Major spill response drill held at Valdez oil terminal
A two-day oil spill containment and cleanup drill at the Valdez Marine Terminal took place June 12-13.
Spill response crews practiced dealing with a simulated 90,000 barrel spill during crude oil loading at the Valdez terminal, Coast Guard Lt. Allie Ferko said.
This is considered a “worst case” for a loading accident at the terminal, Ferko said.
The U.S. Coast Guard and Alyeska Pipeline Service Co. led the exercise.
Spill drills organized by the Coast Guard and oil shippers must be held periodically at Valdez and Prince William Sound under terms of the federal Oil Pollution Act of 1990, enacted after the 1989 grounding of the tanker Exxon Valdez on a reef in the sound.
The accident resulted in an 11 million gallon spill, the worst in U.S. history until the BP Macondo well blowout in the Gulf of Mexico in 2010.
Ferko said the first day of the exercise tested operations at an incident command center in Valdez involving industry and government officials.
The second day, June 13, involved vessels in the Port of Valdez deploying containment boom and oil recovery equipment, she said.

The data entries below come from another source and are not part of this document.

-- ==== Sys2Proof/Machine/Num.lean ====
section
/-! DEFINITION. Number formats and exact arithmetic (R95 to R98, R120, R124, R125, R139, R140):
a floating value is decoded to an exact dyadic number, computed exactly, and rounded once. -/

namespace Sys2Proof.Machine

open Sys2Proof

/-- `n` bits of a word from bit `lo` on, as a number (R11). -/
def fld {w : Nat} (x : BitVec w) (lo n : Nat) : Nat := (x.extractLsb' lo n).toNat

/-- The two's-complement value of the low `n` bits of a number. -/
def sgn (n : Nat) (x : Nat) : Int :=
  let y := x % 2 ^ n
  if 2 * y < 2 ^ n then (y : Int) else (y : Int) - (2 ^ n : Nat)

/-- A signed field. -/
def sfld {w : Nat} (x : BitVec w) (lo n : Nat) : Int := sgn n (fld x lo n)

/-- Two's complement of an integer in `n` bits. -/
def wrapI (n : Nat) (x : Int) : Nat := (x % (2 ^ n : Nat)).toNat

/-- floor(x * 2^e) for any integer e (the floor of R103 and the arithmetic shift of the manual's
pseudocode). -/
def shiftI (x : Int) (e : Int) : Int :=
  if 0 ≤ e then x * (2 ^ e.toNat : Nat) else x / ((2 ^ (-e).toNat : Nat) : Int)

/-- Little-endian bytes of a number (R11). -/
def leBytes : Nat → Nat → List Byte
  | 0, _ => []
  | n + 1, x => BitVec.ofNat 8 x :: leBytes n (x / 256)

/-- The number that little-endian bytes spell (R11). -/
def ofLe : List Byte → Nat
  | [] => 0
  | b :: bs => b.toNat + 256 * ofLe bs

/-- Eight bits of the CRC-32 of IEEE 802.3, in its reflected form (R567). -/
def crcBits : Nat → BitVec 32 → BitVec 32
  | 0, c => c
  | n + 1, c => crcBits n (if c.getLsbD 0 then (c >>> 1) ^^^ 0xEDB88320#32 else c >>> 1)

/-- The frame check sequence of IEEE 802.3 over bytes (R567). -/
def crc32 (l : List Byte) : BitVec 32 :=
  ~~~(l.foldl (fun c b => crcBits 8 (c ^^^ b.setWidth 32)) 0xFFFFFFFF#32)

/-- Pack elements of `w` bits, the first lowest (R129). -/
def packElems (w : Nat) : List Nat → Nat
  | [] => 0
  | x :: xs => x % 2 ^ w + 2 ^ w * packElems w xs

/-- An exact floating value: (-1)^neg * m * 2^e, an infinity, or a NaN. -/
inductive FV where
  | nan
  | inf (neg : Bool)
  | fin (neg : Bool) (m : Nat) (e : Int)
  deriving DecidableEq, Repr

/-- A floating-point format (R95): exponent and mantissa bits, bias, whether the top exponent
holds infinities and NaNs, whether only the all-ones code is a NaN, and the code of its largest
finite magnitude. -/
structure Fmt where
  eb : Nat
  mb : Nat
  bias : Int
  ieee : Bool
  e4m3 : Bool
  maxCode : Nat
  maxExp : Int
  deriving DecidableEq, Repr

/-- FP32 (R95). -/
def fp32 : Fmt := ⟨8, 23, 127, true, false, 0x7F7FFFFF, 127⟩
/-- FP64, for PRECOND (R286, R287). -/
def fp64 : Fmt := ⟨11, 52, 1023, true, false, 0x7FEFFFFFFFFFFFFF, 1023⟩
/-- BF16 (R95). -/
def bf16 : Fmt := ⟨8, 7, 127, true, false, 0x7F7F, 127⟩
/-- FP16 (R95). -/
def fp16 : Fmt := ⟨5, 10, 15, true, false, 0x7BFF, 15⟩
/-- FP8 E4M3 (R95): no infinity, one NaN. -/
def e4m3 : Fmt := ⟨4, 3, 7, false, true, 0x7E, 8⟩
/-- FP8 E5M2 (R95). -/
def e5m2 : Fmt := ⟨5, 2, 15, true, false, 0x7B, 15⟩
/-- FP6 E3M2 (R95). -/
def e3m2 : Fmt := ⟨3, 2, 3, false, false, 0x1F, 4⟩
/-- FP6 E2M3 (R95). -/
def e2m3 : Fmt := ⟨2, 3, 1, false, false, 0x1F, 2⟩
/-- FP4 E2M1 (R95). -/
def e2m1 : Fmt := ⟨2, 1, 1, false, false, 0x7, 2⟩

/-- The exact value of an encoding (R95). -/
def Fmt.decode (f : Fmt) (w : Nat) : FV :=
  let man := w % 2 ^ f.mb
  let ex := w / 2 ^ f.mb % 2 ^ f.eb
  let neg := decide (w / 2 ^ (f.mb + f.eb) % 2 = 1)
  if f.ieee && decide (ex = 2 ^ f.eb - 1) then (if man = 0 then .inf neg else .nan)
  else if f.e4m3 && decide (ex = 15) && decide (man = 7) then .nan
  else if ex = 0 then .fin neg man (1 - f.bias - f.mb)
  else .fin neg (2 ^ f.mb + man) ((ex : Int) - f.bias - f.mb)

/-- How a value off the grid is rounded (R117, R125). -/
inductive Rnd where
  | even
  | zero
  | stoch (r : Nat)
  deriving DecidableEq, Repr

/-- Whether the neighbour away from zero is taken, for `rem` / 2^s past the lower one (R125). -/
def Rnd.up (r : Rnd) (lo rem s : Nat) : Bool :=
  match r with
  | .even => decide (2 * rem > 2 ^ s) || (decide (2 * rem = 2 ^ s) && decide (lo % 2 = 1))
  | .zero => false
  | .stoch v => decide (v < 2 ^ 16 * rem / 2 ^ s)

/-- The magnitude code of m * 2^e rounded to the format, with an unbounded exponent (R125). -/
def Fmt.roundMag (f : Fmt) (r : Rnd) (m : Nat) (e : Int) : Nat :=
  if m = 0 then 0 else
    let q := max ((Nat.log2 m : Int) + e - f.mb) (1 - f.bias - f.mb)
    let u : Nat :=
      if q ≤ e then m * 2 ^ (e - q).toNat
      else
        let s := (q - e).toNat
        let lo := m / 2 ^ s
        let rem := m % 2 ^ s
        if rem ≠ 0 && r.up lo rem s then lo + 1 else lo
    if u < 2 ^ f.mb then u else ((q + f.mb + f.bias) * (2 ^ f.mb : Nat) + u - (2 ^ f.mb : Nat)).toNat

/-- The sign bit of a format. -/
def Fmt.signBit (f : Fmt) (neg : Bool) : Nat := if neg then 2 ^ (f.mb + f.eb) else 0

/-- The code of infinity of an IEEE format. -/
def Fmt.infCode (f : Fmt) : Nat := (2 ^ f.eb - 1) * 2 ^ f.mb

/-- The canonical NaN of a format (R120, R124, R139). -/
def Fmt.nanCode (f : Fmt) : Nat :=
  if f.e4m3 then 0x7F else if f.ieee then f.infCode + 2 ^ (f.mb - 1) else 0

/-- Encode for IEEE arithmetic, rounding to nearest even (R120, R139): overflow to infinity. -/
def Fmt.encode (f : Fmt) : FV → Nat
  | .nan => f.nanCode
  | .inf neg => f.signBit neg + f.infCode
  | .fin neg m e =>
    let c := f.roundMag .even m e
    f.signBit neg + (if c > f.maxCode then f.infCode else c)

/-- Output conversion of R124 for a floating format, under a rounding mode and SAT. -/
def Fmt.convert (f : Fmt) (r : Rnd) (sat : Bool) : FV → Nat
  | .nan => f.nanCode
  | .inf neg =>
    if f.e4m3 then (if sat then f.signBit neg + f.maxCode else f.nanCode)
    else if f.ieee then f.signBit neg + (if sat then f.maxCode else f.infCode)
    else f.signBit neg + f.maxCode
  | .fin neg m e =>
    let c := f.roundMag r m e
    if c ≤ f.maxCode then f.signBit neg + c
    else if sat then f.signBit neg + f.maxCode
    else if r = .zero then f.signBit neg + f.maxCode
    else if f.e4m3 then f.nanCode
    else if f.ieee then f.signBit neg + f.infCode
    else f.signBit neg + f.maxCode

/-- The signed mantissa of a finite value at exponent `q` ≤ e. -/
def FV.at (neg : Bool) (m : Nat) (e q : Int) : Int :=
  let x : Int := (m : Int) * (2 ^ (e - q).toNat : Nat)
  if neg then -x else x

/-- A signed integer times a power of two as an exact value; zero takes the sign `z`. -/
def FV.ofInt (x : Int) (e : Int) (z : Bool) : FV :=
  if x = 0 then .fin z 0 0 else .fin (decide (x < 0)) x.natAbs e

/-- Negation. -/
def FV.neg : FV → FV
  | .nan => .nan
  | .inf n => .inf (!n)
  | .fin n m e => .fin (!n) m e

/-- Whether a value is a NaN. -/
def FV.isNan : FV → Bool
  | .nan => true
  | _ => false

/-- Whether a value is a zero. -/
def FV.isZero : FV → Bool
  | .fin _ m _ => decide (m = 0)
  | _ => false

/-- The exact sum (IEEE 754): an exact zero from unlike signs is +0 (R139). -/
def FV.add : FV → FV → FV
  | .nan, _ => .nan
  | _, .nan => .nan
  | .inf a, .inf b => if a = b then .inf a else .nan
  | .inf a, _ => .inf a
  | _, .inf b => .inf b
  | .fin n1 m1 e1, .fin n2 m2 e2 =>
    let q := min e1 e2
    FV.ofInt (FV.at n1 m1 e1 q + FV.at n2 m2 e2 q) q (n1 && n2)

/-- The exact product (IEEE 754). -/
def FV.mul : FV → FV → FV
  | .nan, _ => .nan
  | _, .nan => .nan
  | .inf a, .inf b => .inf (a != b)
  | .inf a, .fin n m _ => if m = 0 then .nan else .inf (a != n)
  | .fin n m _, .inf b => if m = 0 then .nan else .inf (n != b)
  | .fin n1 m1 e1, .fin n2 m2 e2 => .fin (n1 != n2) (m1 * m2) (e1 + e2)

/-- The quotient to 160 bits below the dividend, with its inexactness jammed into the last bit:
one rounding of it rounds the exact quotient correctly (log 12). -/
def FV.div : FV → FV → FV
  | .nan, _ => .nan
  | _, .nan => .nan
  | .inf _, .inf _ => .nan
  | .inf a, .fin n _ _ => .inf (a != n)
  | .fin n _ _, .inf b => .fin (n != b) 0 0
  | .fin n1 m1 e1, .fin n2 m2 e2 =>
    if m2 = 0 then (if m1 = 0 then .nan else .inf (n1 != n2))
    else
      let k := 160 + Nat.log2 m2
      let n := m1 * 2 ^ k
      .fin (n1 != n2) (2 * (n / m2) + (if n % m2 = 0 then 0 else 1)) (e1 - e2 - k - 1)

/-- Integer square root by Newton steps from above. -/
def isqrtFrom : Nat → Nat → Nat → Nat
  | 0, _, x => x
  | k + 1, n, x =>
    let y := (x + n / x) / 2
    if y < x then isqrtFrom k n y else x

/-- The integer square root. -/
def isqrt (n : Nat) : Nat :=
  if n = 0 then 0 else isqrtFrom 700 n (2 ^ (Nat.log2 n / 2 + 1))

/-- The square root to at least 160 bits, its inexactness jammed into the last bit (log 12). -/
def FV.sqrt : FV → FV
  | .nan => .nan
  | .inf false => .inf false
  | .inf true => .nan
  | .fin n m e =>
    if m = 0 then .fin n 0 0
    else if n then .nan
    else
      let odd := (e % 2).toNat
      let x := m * 2 ^ odd * 2 ^ 320
      let r := isqrt x
      .fin false (2 * r + (if r * r = x then 0 else 1)) ((e - odd) / 2 - 160 - 1)

/-- 1 / sqrt A to at least 160 bits, jammed (R140, log 12). -/
def FV.rsqrt : FV → FV
  | .nan => .nan
  | .inf false => .fin false 0 0
  | .inf true => .nan
  | .fin n m e =>
    if m = 0 then .inf n
    else if n then .nan
    else
      let odd := (e % 2).toNat
      let d := m * 2 ^ odd
      let k := 400 + 2 * Nat.log2 d
      let x := 2 ^ (2 * (k / 2)) / d
      let r := isqrt x
      .fin false (2 * r + (if r * r * d = 2 ^ (2 * (k / 2)) then 0 else 1))
        (-((e - odd) / 2) - ((k / 2 : Nat) : Int) - 1)

/-- The fixed-point product over the bits of f of 2^(bit * 2^-i), with 224 fraction bits. -/
def exp2Bits : Nat → Nat → Nat → Nat → Nat
  | 0, _, _, acc => acc
  | k + 1, f, root, acc =>
    let root' := isqrt (root * 2 ^ 224)
    let acc' := if f / 2 ^ k % 2 = 1 then acc * root' / 2 ^ 224 else acc
    exp2Bits k f root' acc'

/-- 2^A (R140): exact for an integer A, else a lower bound to about 200 bits, jammed (log 12). -/
def FV.exp2 : FV → FV
  | .nan => .nan
  | .inf false => .inf false
  | .inf true => .fin false 0 0
  | .fin n m e =>
    if m = 0 then .fin false 1 0
    else if (Nat.log2 m : Int) + e > 12 then (if n then .fin false 1 (-5000) else .inf false)
    else
      let x := shiftI (if n then -(m : Int) else m) (e + 192)
      let ip := x / (2 ^ 192 : Nat)
      let fp := (x % (2 ^ 192 : Nat)).toNat
      let exact := decide (shiftI x (-(e + 192)) = (if n then -(m : Int) else m))
      if fp = 0 && exact then .fin false 1 ip
      else .fin false (2 * exp2Bits 192 fp (2 ^ 225) (2 ^ 224) + 1) (ip - 225)

/-- Fraction bits of log2 y for a fixed-point y in [1, 2) with 320 fraction bits, by squaring. -/
def log2Bits : Nat → Nat → Nat → Nat
  | 0, _, acc => acc
  | k + 1, y, acc =>
    let y2 := y * y / 2 ^ 320
    if 2 ^ 321 ≤ y2 then log2Bits k (y2 / 2) (2 * acc + 1) else log2Bits k y2 (2 * acc)

/-- log2 A (R140): exact for a power of two, else a lower bound to 140 bits, jammed (log 12). -/
def FV.log2 : FV → FV
  | .nan => .nan
  | .inf false => .inf false
  | .inf true => .nan
  | .fin n m e =>
    if m = 0 then .inf true
    else if n then .nan
    else
      let l := Nat.log2 m
      if m = 2 ^ l then FV.ofInt ((l : Int) + e) 0 false
      else
        let f := log2Bits 140 (m * 2 ^ 320 / 2 ^ l) 0
        FV.ofInt (2 * (((l : Int) + e) * (2 ^ 140 : Nat) + f) + 1) (-141) false

/-- Compare two finite or infinite values: less, with -0 equal to +0. -/
def FV.lt : FV → FV → Bool
  | .nan, _ => false
  | _, .nan => false
  | .inf a, .inf b => a && !b
  | .inf a, .fin _ _ _ => a
  | .fin _ _ _, .inf b => !b
  | .fin n1 m1 e1, .fin n2 m2 e2 =>
    let q := min e1 e2
    decide (FV.at n1 m1 e1 q < FV.at n2 m2 e2 q)

/-- Equality of values, with -0 equal to +0; a NaN equals nothing (R139). -/
def FV.eq (a b : FV) : Bool := !a.isNan && !b.isNan && !a.lt b && !b.lt a

/-- The sign of a value. -/
def FV.sign : FV → Bool
  | .nan => false
  | .inf n => n
  | .fin n _ _ => n

/-- Minimum with the NaN and signed-zero rules of R139. -/
def FV.fmin (a b : FV) : FV :=
  if a.isNan || b.isNan then .nan
  else if a.lt b then a else if b.lt a then b else if a.sign then a else b

/-- Maximum with the NaN and signed-zero rules of R139. -/
def FV.fmax (a b : FV) : FV :=
  if a.isNan || b.isNan then .nan
  else if a.lt b then b else if b.lt a then a else if a.sign then b else a

/-- An exact sum of values (R143, R268): -0 only when every term is -0; an empty sum is +0. -/
def FV.sum : List FV → FV
  | [] => .fin false 0 0
  | x :: xs => xs.foldl FV.add x

/-- Round toward zero to an integer, exactly; a tie to even under RND 0. -/
def FV.toInt (r : Rnd) : FV → Int
  | .fin neg m e =>
    let u : Nat :=
      if 0 ≤ e then m * 2 ^ e.toNat
      else
        let s := (-e).toNat
        let lo := m / 2 ^ s
        let rem := m % 2 ^ s
        if rem ≠ 0 && r.up lo rem s then lo + 1 else lo
    if neg then -(u : Int) else u
  | _ => 0

/-- floor(log2 of the magnitude) of a finite non-zero value (R99, R127). -/
def FV.expo : FV → Option Int
  | .fin _ m e => if m = 0 then none else some ((Nat.log2 m : Int) + e)
  | _ => none

/-- The mixing function of R126. -/
def mix (z : Nat) : Nat :=
  let z := z ^^^ (z >>> 31)
  let z := z * 0x9E3779B1 % 2 ^ 64
  let z := z ^^^ (z >>> 29)
  let z := z * 0x85EBCA77 % 2 ^ 64
  z ^^^ (z >>> 32)

/-- The 16 bits of stochastic rounding for an element (R126). -/
def rbits (seed tid n : Nat) : Nat :=
  let z := mix (seed ^^^ 0xC2B2AE3D)
  let z := mix (z ^^^ tid)
  let z := mix (z ^^^ (n % 2 ^ 64))
  z >>> 48

/-- FP32 addition of encodings, rounded once (R120). -/
def f32add (a b : Nat) : Nat := fp32.encode ((fp32.decode a).add (fp32.decode b))
/-- FP32 multiplication of encodings, rounded once (R120). -/
def f32mul (a b : Nat) : Nat := fp32.encode ((fp32.decode a).mul (fp32.decode b))
/-- FP32 fused multiply-add of encodings, rounded once (R120, R139). -/
def f32fma (a b c : Nat) : Nat :=
  fp32.encode (((fp32.decode a).mul (fp32.decode b)).add (fp32.decode c))
/-- FP32 division of encodings, rounded once (R268). -/
def f32div (a b : Nat) : Nat := fp32.encode ((fp32.decode a).div (fp32.decode b))
/-- FP32 square root of an encoding, rounded once (R268). -/
def f32sqrt (a : Nat) : Nat := fp32.encode (fp32.decode a).sqrt
/-- FP32 negation. -/
def f32neg (a : Nat) : Nat := fp32.encode (fp32.decode a).neg

end Sys2Proof.Machine
end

Fifteen fishing vessels from Valdez will participate in the exercise in the deployment of boom and equipment on the water. Those vessels are normally gearing up for summer commercial salmon fishing but are also under contract to Alyeska to aid in a spill response, and also participate in drills for training, Ferko said.
Scott Hicks, Alyeska’s Valdez Marine Terminal director, said “Alyeska makes a significant investment in emergency preparedness and our employees train year-around to respond.
“Large-scale exercises like this drill require months to plan in close collaboration with the Coast Guard, the state Department of Environmental Conservation and the city of Valdez.”
Ferko said a second major drill planned in October will simulate a spill from a disabled tanker in Prince William Sound itself. ConocoPhillips, a major oil shipper from Valdez, will be the industry partner in that exercise, she said.
The response drill requirements imposed by Congress resulted from major criticisms of Alyeska over lack of preparedness for a major spill when the Exxon Valdez accident occurred in 1989.
There was a long delay in mobilization at the Valdez terminal to get spill containment equipment around a pool of oil leaking from the disabled tanker.
Had the equipment been mobilized in time, while there was good weather, the spread of the Exxon Valdez oil could have been reduced, state officials said following the 1989 event.
As it happened, by the time Alyeska mobilized, the weather had deteriorated resulting in oil being spread widely across the sound and into the Gulf of Alaska.
State laws passed after the 1989 grounding require oil shippers and Alyeska to be able to contain and clean up a worst-case spill in 72 hours.